While STU sticks to all-you-can-eat cafeteria, other campuses look to de-CAF-inate food services

After a long day of writing assignments and sitting through midterms, Novera Orishi decided it was time to reward herself with some food. She walked past the “glass menu of dread” as she calls the panel at the entrance of St. Thomas University’s cafeteria that lists the food options for the day.

She forced herself not to look at it.

After clearing her fourth plate of half-eaten pizza and sloppy pasta, she headed over to the salad bar to take a look. Raw veggies and limp leafy greens.

“Maybe I should turn into a vegan after all,” she said to herself as she left the cafeteria unsatisfied and just plain depressed.

Last year, St. Thomas moved to an all-you-can-eat cafeteria. But if you listen to both on- and off-campus students, it becomes painfully obvious that the change has not increased customer satisfaction. Complaints about cafeteria food may be a staple of campus life, but many in this millennial generation feel they are stuck with yesterday’s food services – a centralized system managed by the American food services giant Aramark – while other universities are exploring exciting new ideas like “pop-up” vendors, kiosks, technology-based ordering – all with a dedication to meals that are local and fresh.

Great expectations on small budgets

Patrick Watt is a food service consultant based in Saint John. His company, A Day in Life, oversees everything from designing kitchens and food operations for large institutional food operations like Moncton’s now-under-construction $92-million downtown centre to advising restaurants in the Port City like Britt’s, East Coast Bistro and The Ale House. As well, he’s worked with the Culinary Institute of Canada at Holland College in P.E.I. and Ryerson University in Toronto.

“They [millennials] expect more flavours, international flavours, they expect fresh and they want to know where their food comes from.”

Millenials like to eat with their eyes so a combination of good displays and good digital images is important according to Watt.

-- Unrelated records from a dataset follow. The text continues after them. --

-- ==== Sys2Proof/Machine/Drift.lean ====
section
/-! DEFINITION. Meanings of the drift monitor's commands (chapter 04): calibration reads, fits, trim publication, refresh triggers, host
readback. -/

namespace Sys2Proof.Machine

/-! ### Calibration reads (R106 to R108) -/

/-- The active arrays of a die: those that serve a position of the array map. -/
def State.activeArrays (s : State) (k : Nat) : List Nat :=
  (s.allPos.filter (fun q => q.1 == k)).filterMap (fun q => s.physOf k q.2)

/-- The entries in the admission window. -/
def State.admitWindow (s : State) (k : Nat) : List PassReq := (s.kao k).queue.take (s.lookahead k)

/-- A forward entry of the window waits for cap room. -/
def State.capWait (s : State) (k : Nat) : Bool :=
  (s.admitWindow k).any (fun q =>
    let a := s.reqArrays k q
    s.allIdle k a && !s.capRoom k a.length)

/-- Calibration reads and readbacks running on the die. -/
def State.calRunning (s : State) (k : Nat) : Nat :=
  (s.arr.phys.filter (fun p => decide (p.1 / 1632 = k) && (decide (p.2.use = .calibration) || decide (p.2.use = .readback)))).length

/-- Calibration reads and readbacks at once. -/
def State.calPar (s : State) (k : Nat) : Nat := max 1 (min 16 (s.regF (R.ARR_DRIFT_CTRL k) 12 8))

/-- The conditions of R107 on one array, for a calibration read or a readback segment (R129). -/
def State.monitorMay (s : State) (k a : Nat) : Bool :=
  decide ((s.phys k a).use = .idle) && !((s.admitWindow k).any (fun q => (s.reqArrays k q).contains a))
    && s.capRoom k 1 && !s.capWait k && decide (s.calRunning k < s.calPar k)

/-- The array with the oldest last read; the lower number on a tie. -/
def State.oldestRead (s : State) (k : Nat) (l : List Nat) : Option Nat :=
  l.foldl (fun b a => match b with
    | none => some a
    | some x =>
      if (s.phys k a).lastRead < (s.phys k x).lastRead ∨ ((s.phys k a).lastRead = (s.phys k x).lastRead ∧ a < x) then some a else some x) none

/-- The next array that a calibration read takes: a forced one that is idle, as soon as a slot is free, else one that R107 allows. -/
def State.calNext (s : State) (k : Nat) : Option Nat :=
  let act := s.activeArrays k
  match s.oldestRead k (act.filter (fun a => (s.phys k a).forced && decide ((s.phys k a).use = .idle))) with
  | some a => if s.activeSlots k < s.effCap k then some a else none
  | none => s.oldestRead k (act.filter (fun a => s.monitorMay k a))

/-- CAL_READ_START (R107, R108). -/
def calReadStart (k : Nat) (s : State) : State :=
  if s.regB (R.ARR_DRIFT_CTRL k) 0 then
    match s.calNext k with
    | some a => (s.setPhys k a { s.phys k a with use := .calibration, forced := false, lastRead := s.time }).notePeak k
    | none => s
  else s

def execCalReadStart (k : Kaolin) (s : State) : Answer := .next (calReadStart k.val s)

/-- The cell levels of the 8 calibration columns: the pairs +15, +5, -5, -15. -/
def calLevels : List Nat := [15, 0, 5, 0, 0, 5, 0, 15]
/-- The row counts of the 4 patterns. -/
def calRows : List Nat := [128, 256, 512, 1024]

/-- The 32 codes of a calibration read, 8 per pattern, of the converter's 12 bits with an LSB of 4 level units (R106); a conversion that is
not given has the code of its ideal value. -/
def calCodes (codes : List Nat) : List Nat :=
  (List.range 32).map (fun i => min 4095 (codes.getD i (calRows.getD (i / 8) 0 * calLevels.getD (i % 8) 0 / 4)))

/-- CAL_READ_COMPLETE (R106): the converter's codes, 8 per pattern, and the junction temperature reach the monitor. -/
def calReadComplete (k a : Nat) (codes : List Nat) (t : Word) (s : State) : State :=
  let x := s.phys k a
  if x.use = .calibration then
    s.setPhys k a { x with
      use := .idle, readN := x.readN + 1
      reads := x.reads ++ [{ odd := decide (x.readN % 2 = 1), codes := calCodes codes, t := t }] }
  else s

def execCalReadComplete (k : Kaolin) (a : Nat) (codes : List Nat) (t : Word) (s : State) : Answer :=
  .next (calReadComplete k.val a codes t s)

/-- FORCED_READ (R108): CAL_FORCE ms have passed without a read of an active array. -/
def forcedRead (k a : Nat) (s : State) : State :=
  let x := s.phys k a
  if decide (s.polF (R.ARR_DRIFT_CFG k) 15 0 ≠ 0) && s.regB (R.ARR_DRIFT_CTRL k) 0 && (s.activeArrays k).contains a
      && decide (x.use ≠ .calibration) && !x.forced then
    (s.setPhys k a { x with forced := true }).event (R.ARR_DRIFT_EVENTS k) 8
  else s

def execForcedRead (k : Kaolin) (a : Nat) (s : State) : Answer := .next (forcedRead k.val a s)

/-- CAL_STARVED (R108). -/
def calStarved (k a : Nat) (s : State) : State :=
  if (s.activeArrays k).contains a then s.event (R.ARR_DRIFT_EVENTS k) 9 else s

def execCalStarved (k : Kaolin) (a : Nat) (s : State) : Answer := .next (calStarved k.val a s)

/-! ### The fit (R109) -/

def f32OfNat (n : Nat) : Word := toF32 (XNum.ofNat n)

/-- The points of a read with a positive ideal level: (n * L, 4 * code). -/
def CalRead.points (r : CalRead) : List (Word × Word) :=
  (List.range 4).flatMap (fun p => ((List.range 8).filter (fun c => decide (0 < calLevels.getD c 0))).map (fun c =>
    (f32OfNat (calRows.getD p 0 * calLevels.getD c 0), f32OfNat (4 * r.codes.getD (8 * p + c) 0))))

/-- The readings of one calibration column. -/
def CalRead.column (r : CalRead) (c : Nat) : List Word := (List.range 4).map (fun p => f32OfNat (4 * r.codes.getD (8 * p + c) 0))

def meanF32 (l : List Word) : Word := f32Div (sumF32 l) (f32OfNat l.length)

/-- Slope of the least-squares line of `y` against `x`. -/
def slopeF32 (l : List (Word × Word)) : Word :=
  let n := f32OfNat l.length
  let sx := sumF32 (l.map (·.1))
  let sy := sumF32 (l.map (·.2))
  let sxx := sumF32 (l.map (fun p => f32Mul p.1 p.1))
  let sxy := sumF32 (l.map (fun p => f32Mul p.1 p.2))
  f32Div (f32Sub (f32Mul n sxy) (f32Mul sx sy)) (f32Sub (f32Mul n sxx) (f32Mul sx sx))

/-- Greatest and least of FP32 values. -/
def maxF32 (l : List Word) : Word := l.foldl (fun a b => if XNum.lt (f32 a) (f32 b) then b else a) (l.headD 0)
def minF32 (l : List Word) : Word := l.foldl (fun a b => if XNum.lt (f32 b) (f32 a) then b else a) (l.headD 0)

/-- The fit of an array over the reads of its window; its sums are cleared (R109). DESIGN CHOICE: of an array without a record, g_ref is 1
and delta_ref, eps_v and the Tm of verify are 0; the spec gives none. -/
def PhysSt.fitNow (a : PhysSt) : PhysSt :=
  let pts := a.reads.flatMap CalRead.points
  let g := slopeF32 pts
  let n := f32OfNat pts.length
  let o := f32Div (f32Sub (sumF32 (pts.map (·.2))) (f32Mul g (sumF32 (pts.map (·.1))))) n
  let sq := fun (p : Word × Word) =>
    let d := f32Sub p.2 (f32Add (f32Mul g p.1) o)
    f32Mul d d
  let rho := f32Div (f32Sqrt (f32Div (sumF32 (pts.map sq)) n)) (f32Sqrt (f32Div (sumF32 (pts.map (fun p => f32Mul p.1 p.1))) n))
  let zp := meanF32 (a.reads.flatMap (fun r => CalRead.column r 6))
  let zn := meanF32 (a.reads.flatMap (fun r => CalRead.column r 1))
  let tm := meanF32 (a.reads.map (·.t))
  let h := (a.hist ++ [(g, tm)]).drop ((a.hist.length + 1) - 8)
  let ts := h.map (·.2)
  let wide := XNum.le (XNum.ofNat 5) (f32 (f32Sub (maxF32 ts) (minF32 ts)))
  let tc := if wide then f32Sub 0 (f32Div (slopeF32 (h.map (fun p => (p.2, p.1)))) (meanF32 (h.map (·.1)))) else a.tc
  let c := f32Div (match a.record with | some r => r.gref | none => 0x3F800000) g
  let eps := f32Sqrt (f32Add (f32Mul a.epsV a.epsV) (f32Mul rho rho))
  { a with reads := [], hist := h, tc := tc, fit := some { g := g, dd := f32Sub zp zn, tm := tm, c := c, eps := eps } }

/-- Reads of a window. -/
def State.calWindow (s : State) (k : Nat) : Nat := max 8 (s.polF (R.ARR_DRIFT_CFG k) 31 24)

/-- What a new estimate triggers for the position an array serves (R113, R124). -/
def State.estimateTriggers (s : State) (k a : Nat) : State :=
  let e := (s.phys k a).epsHat
  match (s.allPos.filter (fun q => q.1 == k)).find? (fun q => decide (s.physOf k q.2 = some a)) with
  | none => s
  | some q =>
    let s := s.when (epsAtLeast e (s.errLimit k)) (fun s => s.event (R.ARR_DRIFT_EVENTS k) 10)
    s.when (epsAtLeast e (s.refreshThresh k) && !s.fnHost 6) (fun s => s.queueJob k q.2 3)

/-- ARRAY_FIT (R109). -/
def arrayFit (k a : Nat) (s : State) : State :=
  if s.calWindow k ≤ (s.phys k a).reads.length then (s.setPhys k a (s.phys k a).fitNow).estimateTriggers k a else s

def execArrayFit (k : Kaolin) (a : Nat) (s : State) : Answer := .next (arrayFit k.val a s)

/-! ### Trim publication (R111, R112) -/

/-- A new entry differs from the one in force by more than R111 allows. -/
def trimMoved (n : Nat) (x y : TrimEnt) : Bool :=
  let half : XNum := .fin false 1 (-1)
  XNum.lt ((XNum.ofNat 1).scale (-(n : Int))) ((XNum.div (fp16 y.gain) (fp16 x.gain)).sub (XNum.ofNat 1)).abs
    || XNum.lt half ((fp16 y.off).sub (fp16 x.off)).abs || decide (x.tc ≠ y.tc) || decide (x.t0 ≠ y.t0)

/-- The conditions of R111 for publication. -/
def State.publishDue (s : State) (k : Nat) : Bool :=
  let n := max 1 (s.polF (R.ARR_DRIFT_CFG k) 23 16)
  let now := (s.kao k).bankInForce
  let new := s.trimSet k
  (s.readyList.any (fun x => x.1 == k))
    || (SMap.keys now ++ SMap.keys new).any (fun j =>
      trimMoved n (SMap.get (fun _ => {}) now j) (SMap.get (fun _ => {}) new j))

/-- TRIM_PUBLICATION (R111, R112). -/
def trimPublication (k : Nat) (s : State) : State :=
  if s.regB (R.ARR_DRIFT_CTRL k) 0 && !s.fnHost 6 && ((s.kao k).held).isNone && s.publishDue k then s.publish k else s

def execTrimPublication (k : Kaolin) (s : State) : Answer := .next (trimPublication k.val s)

/-! ### ARR_PROG_CMD -/

/-- A write of ARR_PROG_CMD: the command field over the position. -/
def progWord (cmd pos : Nat) : Word := packFields [(28, cmd), (0, pos % 2048)]

/-- A command for a position absent from the array map, or one the rules refuse, is ignored and logged. -/
def State.refuseProg (s : State) (rq : Requester) (k cmd pos cause : Nat) : State :=
  s.refuseWrite rq (R.ARR_PROG_CMD k) (progWord cmd pos) cause

/-- PUBLISH (R112): only in host-assisted mode of function 6; nothing is published while a bank is held. -/
def publishCmd (rq : Requester) (k pos : Nat) (s : State) : State :=
  if s.fnHost 6 then (if s.regB (R.ARR_DRIFT_CTRL k) 0 && ((s.kao k).held).isNone then s.publish k else s)
  else s.refuseProg rq k 2 pos 1

def execPublish (rq : Requester) (k : Kaolin) (pos : Nat) (s : State) : Answer := .next (publishCmd rq k.val pos s)

/-- REFRESH (R113, R114). -/
def refreshCmd (rq : Requester) (k pos : Nat) (s : State) : State :=
  if (s.posMat k pos).isSome then s.queueJob k pos 3 else s.refuseProg rq k 1 pos 0

def execRefresh (rq : Requester) (k : Kaolin) (pos : Nat) (s : State) : Answer := .next (refreshCmd rq k.val pos s)

/-- The job queued for a position is one that LOAD calls for. -/
def State.markLoad (s : State) (d p : Nat) : State :=
  s.setKao d { s.kao d with jobs := (s.kao d).jobs.map (fun j => if j.pos = p then { j with load := true } else j) }

/-- LOAD (R132): for a position that waits for codes from the host. -/
def loadCmd (rq : Requester) (k pos : Nat) (s : State) : State :=
  if (s.posMat k pos).isNone then s.refuseProg rq k 3 pos 0
  else if (s.pos k pos).unconf && (s.pos k pos).waitHost then (s.queueJob k pos 1).markLoad k pos
  else s.refuseProg rq k 3 pos 1

def execLoad (rq : Requester) (k : Kaolin) (pos : Nat) (s : State) : Answer := .next (loadCmd rq k.val pos s)

/-- READBACK (R127, R129): 130 segments of the position's array are to be read, 1,024 data rows and 16 metadata rows. -/
def readbackCmd (rq : Requester) (k pos : Nat) (s : State) : State :=
  if (s.posMat k pos).isNone then s.refuseProg rq k 4 pos 0
  else s.setPos k pos { s.pos k pos with readback := 1040 }

def execReadback (rq : Requester) (k : Kaolin) (pos : Nat) (s : State) : Answer := .next (readbackCmd rq k.val pos s)

/-- The address of physical column `m` of row `r` of a position in the diagnostic readback area. -/
def State.diagAddr (s : State) (k pos r m : Nat) : Nat := s.arr.diag + ((k * 1536 + pos) * 1040 + r) * 1024 + m

/-- The drift monitor wants an array for a calibration read, which goes before a readback (R100, R108). -/
def State.calWants (s : State) (k a : Nat) : Bool :=
  (s.phys k a).forced || (s.regB (R.ARR_DRIFT_CTRL k) 0 && decide (s.calNext k = some a))

/-- READBACK_SEGMENT (R127, R129): the next 8 rows; `lv` lists the conversions, in units of 1/32 level by row of the segment * 1024 +
physical column, that differ from those of ideal cells. Each is rounded to the nearest quarter level. -/
def readbackSegment (k pos : Nat) (lv : List (Nat × Nat)) (s : State) : State :=
  let p := s.pos k pos
  match s.physOf k pos with
  | some a =>
    if 0 < p.readback ∧ s.monitorMay k a ∧ !s.calWants k a then
      let x := s.phys k a
      let r0 := 1040 - p.readback
      let s := (s.setPhys k a { x with use := .readback }).notePeak k
      let s := s.setPhys k a { s.phys k a with use := .idle }
      let bytes := (List.range 8192).map (fun i =>
        byteOf (nearQuarter ((SMap.find lv i).getD (32 * x.rowLevel (r0 + i / 1024) (i % 1024)))))
      (s.hbmWrite (s.diagAddr k pos r0 0) bytes).setPos k pos { p with readback := p.readback - 8 }
    else s
  | none => s

def execReadbackSegment (k : Kaolin) (pos : Nat) (lv : List (Nat × Nat)) (s : State) : Answer := .next (readbackSegment k.val pos lv s)

/-- Seconds of powered age of an image. -/
def State.imageAge (s : State) (k pos : Nat) : Nat := match (s.physAt k pos).record with
  | some r => (s.reg R.PWR_POWERED).toNat - r.powered
  | none => 0

/-- REFRESH_AGE_EXPIRY (R113): class 4, in hardware mode of function 6. -/
def refreshAgeExpiry (k pos : Nat) (s : State) : State :=
  let days := s.polF (R.ARR_REFRESH_CFG k) 15 8
  if (s.posMat k pos).isSome ∧ days ≠ 0 ∧ days * 86400 ≤ s.imageAge k pos ∧ !s.fnHost 6 then s.queueJob k pos 4 else s

def execRefreshAgeExpiry (k : Kaolin) (pos : Nat) (s : State) : Answer := .next (refreshAgeExpiry k.val pos s)

end Sys2Proof.Machine
end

“The other thing is they want to use technology so if they can pre-order is a trend.”

With tight budgets and little time to cook, both on- and off-campus students depend on their university’s food options. Many universities in Canada like Ryerson and University of Toronto recognize this and have abandoned the old-fashioned model of a centralized all-you-can-eat cafeteria with strict hours of operation, said Watt.

Instead of having a single contract company to control food services, these campuses moved towards self-operated systems in which they select local suppliers – not just Subway or Tim Hortons – to provide food on campus and meet student’s wants: local, ready, fresh and fast.

Also, the traditional meal period is disappearing. Smaller restaurants or food kiosks with more flexible hours and more flexible offerings is what’s new.

“Instead of having one big cafeteria, you have a number of more cafés and kiosks operate,” said Watt.

Another option that’s being implemented in some campuses around the country is the “pop-up” food platform in which local vendors can have a week or two long run at a certain location.

The university administration or contractors reach out to the community and find, for example, eight different potential vendors. Each one would have a week to sell food on campus at the “pop-up” location. If their revenue is not worth their time, these potential vendors would know to rationalize their menus or prices or would simply stop coming back to the campus.

It’s not easy since a lot of promotion is necessary. But it would bring the variety students want.

“It all comes down to where do the dollars go,” said Watt.

In other words, it depends on students if this system works.

Students dig in on dissatisfaction

In 2015, the all-you-can-eat system was implemented on campus. Since then, to enter the cafeteria, a place where students once met to study or socialize, students must swipe their student ID or be charged anything from $7.10 to $13, depending on the time of day.

Every first-year student living on campus, like Olinda Diaz del Valle, is to be part of this meal plan.

“They value quantity more than quality so the food you receive isn’t good at all and it’s very repetitive. Tacos, burritos, french fries and the pasta sauces are always the same,” she said.

She said trying to eat healthy is a problem since the options are limited.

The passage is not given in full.